Exercise requirements:
From the listing below, extract every line in which the word "Bool" appears.

Information given:
━━━━━━━━

-- ==== Sys2Proof/Laws/KeepsJobs.lean ====
section
/-! SUPPORT. What the operations of Machine/Jobs.lean keep. -/

namespace Sys2Proof.Machine

variable {k : Nat} {s0 : State}

theorem keeps_setCluSt {c : Nat} {st : Nat} {s : State} (hm : Sub 16 k) (h : Keeps k s0 s) :
    Keeps k s0 (setCluSt c st s) := by
  unfold setCluSt
  repeat' first
    | (with_reducible refine hm.of ?_); exact rfl
    | with_reducible assumption
    | with_reducible apply keeps_setRegF

theorem keeps_closeWindows {a : Store} {s : State} (hm : Sub 16 k) (h : Keeps k s0 s) :
    Keeps k s0 (closeWindows a s) := by
  unfold closeWindows
  repeat' first
    | (with_reducible refine hm.of ?_); exact rfl
    | with_reducible assumption
    | (with_reducible first | refine keeps_forAll ?_ fun _ _ _ => ?_ | apply keeps_setReg)

theorem keeps_stopQueues {f : PourQ → Bool} {s : State} (hm : Sub 4325376 k) (h : Keeps k s0 s) :
    Keeps k s0 (stopQueues f s) := by
  unfold stopQueues
  repeat' first
    | (with_reducible refine hm.of ?_); exact rfl
    | with_reducible assumption
    | (have x := (); extract_lets +onlyGivenNames x; clear_value x)
    | (with_reducible first | apply Keeps.put_pour_awaited | apply Keeps.put_awaited | apply Keeps.put_pour)

theorem keeps_quiesceCluster {c : Nat} {s : State} (hm : Sub 9350148280784 k) (h : Keeps k s0 s) :
    Keeps k s0 (quiesceCluster c s) := by
  unfold quiesceCluster
  repeat' first
    | (with_reducible refine hm.of ?_); exact rfl
    | with_reducible assumption
    | (with_reducible first | refine keeps_forAll ?_ fun _ _ _ => ?_ | apply keeps_ringAbort | apply keeps_putClu | apply keeps_closeWindows | apply keeps_dropWrites | apply keeps_setCluSt | apply keeps_stopTile | apply keeps_withdraw)

theorem keeps_quiesceClusters {tag : BitVec 12} {l : List Nat} {s : State} (hm : Sub 9350175216080 k) (h : Keeps k s0 s) :
    Keeps k s0 (quiesceClusters tag l s) := by
  unfold quiesceClusters
  repeat' first
    | (with_reducible refine hm.of ?_); exact rfl
    | with_reducible assumption
    | (with_reducible first | refine keeps_forAll ?_ fun _ _ _ => ?_ | apply keeps_discardPend | apply keeps_stopQueues | apply keeps_collAbandon | apply keeps_quiesceCluster)

theorem keeps_quiesceJob {tag : BitVec 12} {s : State} (hm : Sub 9350611423696 k) (h : Keeps k s0 s) :
    Keeps k s0 (quiesceJob tag s) := by
  unfold quiesceJob
  repeat' first
    | (with_reducible refine hm.of ?_); exact rfl
    | with_reducible assumption
    | (with_reducible first | refine keeps_forAll ?_ fun _ _ _ => ?_ | apply keeps_tierStatus | apply keeps_hostQuiesce | apply keeps_stopQueues | apply keeps_putJob | apply keeps_collAbandon | apply keeps_quiesceCluster)
    | split
    | (with_reducible first | apply Keeps.put_pages_writes | apply Keeps.put_pages | apply Keeps.put_writes)

theorem keeps_killJob {tag : BitVec 12} {s : State} (hm : Sub 9350611423696 k) (h : Keeps k s0 s) :
    Keeps k s0 (killJob tag s) := by
  unfold killJob
  repeat' first
    | (with_reducible refine hm.of ?_); exact rfl
    | with_reducible assumption
    | (with_reducible first | apply keeps_quiesceJob | apply keeps_putJob)

theorem keeps_detachJob {tag : BitVec 12} {mask : Word} {s : State} (hm : Sub 9350175216080 k) (h : Keeps k s0 s) :
    Keeps k s0 (detachJob tag mask s) := by
  unfold detachJob
  repeat' first
    | (with_reducible refine hm.of ?_); exact rfl
    | with_reducible assumption
    | (with_reducible first | apply keeps_quiesceClusters | apply keeps_putJob)

theorem keeps_drainStore {a : Store} {s : State} (hm : Sub 25797067984 k) (h : Keeps k s0 s) :
    Keeps k s0 (drainStore a s) := by
  unfold drainStore
  repeat' first
    | (with_reducible refine hm.of ?_); exact rfl
    | with_reducible assumption
    | (with_reducible first | refine keeps_forAll ?_ fun _ _ _ => ?_ | apply keeps_landRow | apply keeps_putBankQueue)

theorem keeps_rinsePages {f : Nat → Page → Bool} {s : State} (hm : Sub 26942329917904 k) (h : Keeps k s0 s) :
    Keeps k s0 (rinsePages f s) := by
  unfold rinsePages
  repeat' first
    | (with_reducible refine hm.of ?_); exact rfl
    | with_reducible assumption
    | intro _
    | (with_reducible first | refine keeps_forAll ?_ fun _ _ _ => ?_ | apply keeps_clearFlips | apply keeps_tierSettle | exact memZero_wf _ _ (by assumption))
    | (have x := (); extract_lets +onlyGivenNames x; refine keeps_cut k s0 x ?_ fun _ => ?_; rotate_left; clear_value x)
    | ((have x := (); extract_lets +onlyGivenNames x; first | (have u : Stores := x; clear u) | (have u : Mem := x; clear u) | (have u := fun a => x a; clear u)); dsimp -zeta only [x]; clear x)
    | (with_reducible first | apply Keeps.put_mTensor | apply Keeps.put_pages)

theorem keeps_rinseClusters {l : List Nat} {s : State} (hm : Sub 25797067984 k) (h : Keeps k s0 s) :
    Keeps k s0 (rinseClusters l s) := by
  unfold rinseClusters
  repeat' first
    | (with_reducible refine hm.of ?_); exact rfl
    | with_reducible assumption
    | (with_reducible first | refine keeps_forAll ?_ fun _ _ _ => ?_ | apply keeps_drainStore | apply keeps_setCluSt)

theorem keeps_jobSettle {tag : BitVec 12} {s : State} (hm : Sub 65552 k) (h : Keeps k s0 s) :
    Keeps k s0 (jobSettle tag s) := by
  unfold jobSettle
  repeat' first
    | (with_reducible refine hm.of ?_); exact rfl
    | with_reducible assumption
    | (with_reducible first | apply keeps_ite | apply keeps_bump | apply keeps_putJob)
    | (have x := (); extract_lets +onlyGivenNames x; clear_value x)
    | split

━━━━━━━━

Task solution:
theorem keeps_stopQueues {f : PourQ → Bool} {s : State} (hm : Sub 4325376 k) (h : Keeps k s0 s) :
theorem keeps_rinsePages {f : Nat → Page → Bool} {s : State} (hm : Sub 26942329917904 k) (h : Keeps k s0 s) :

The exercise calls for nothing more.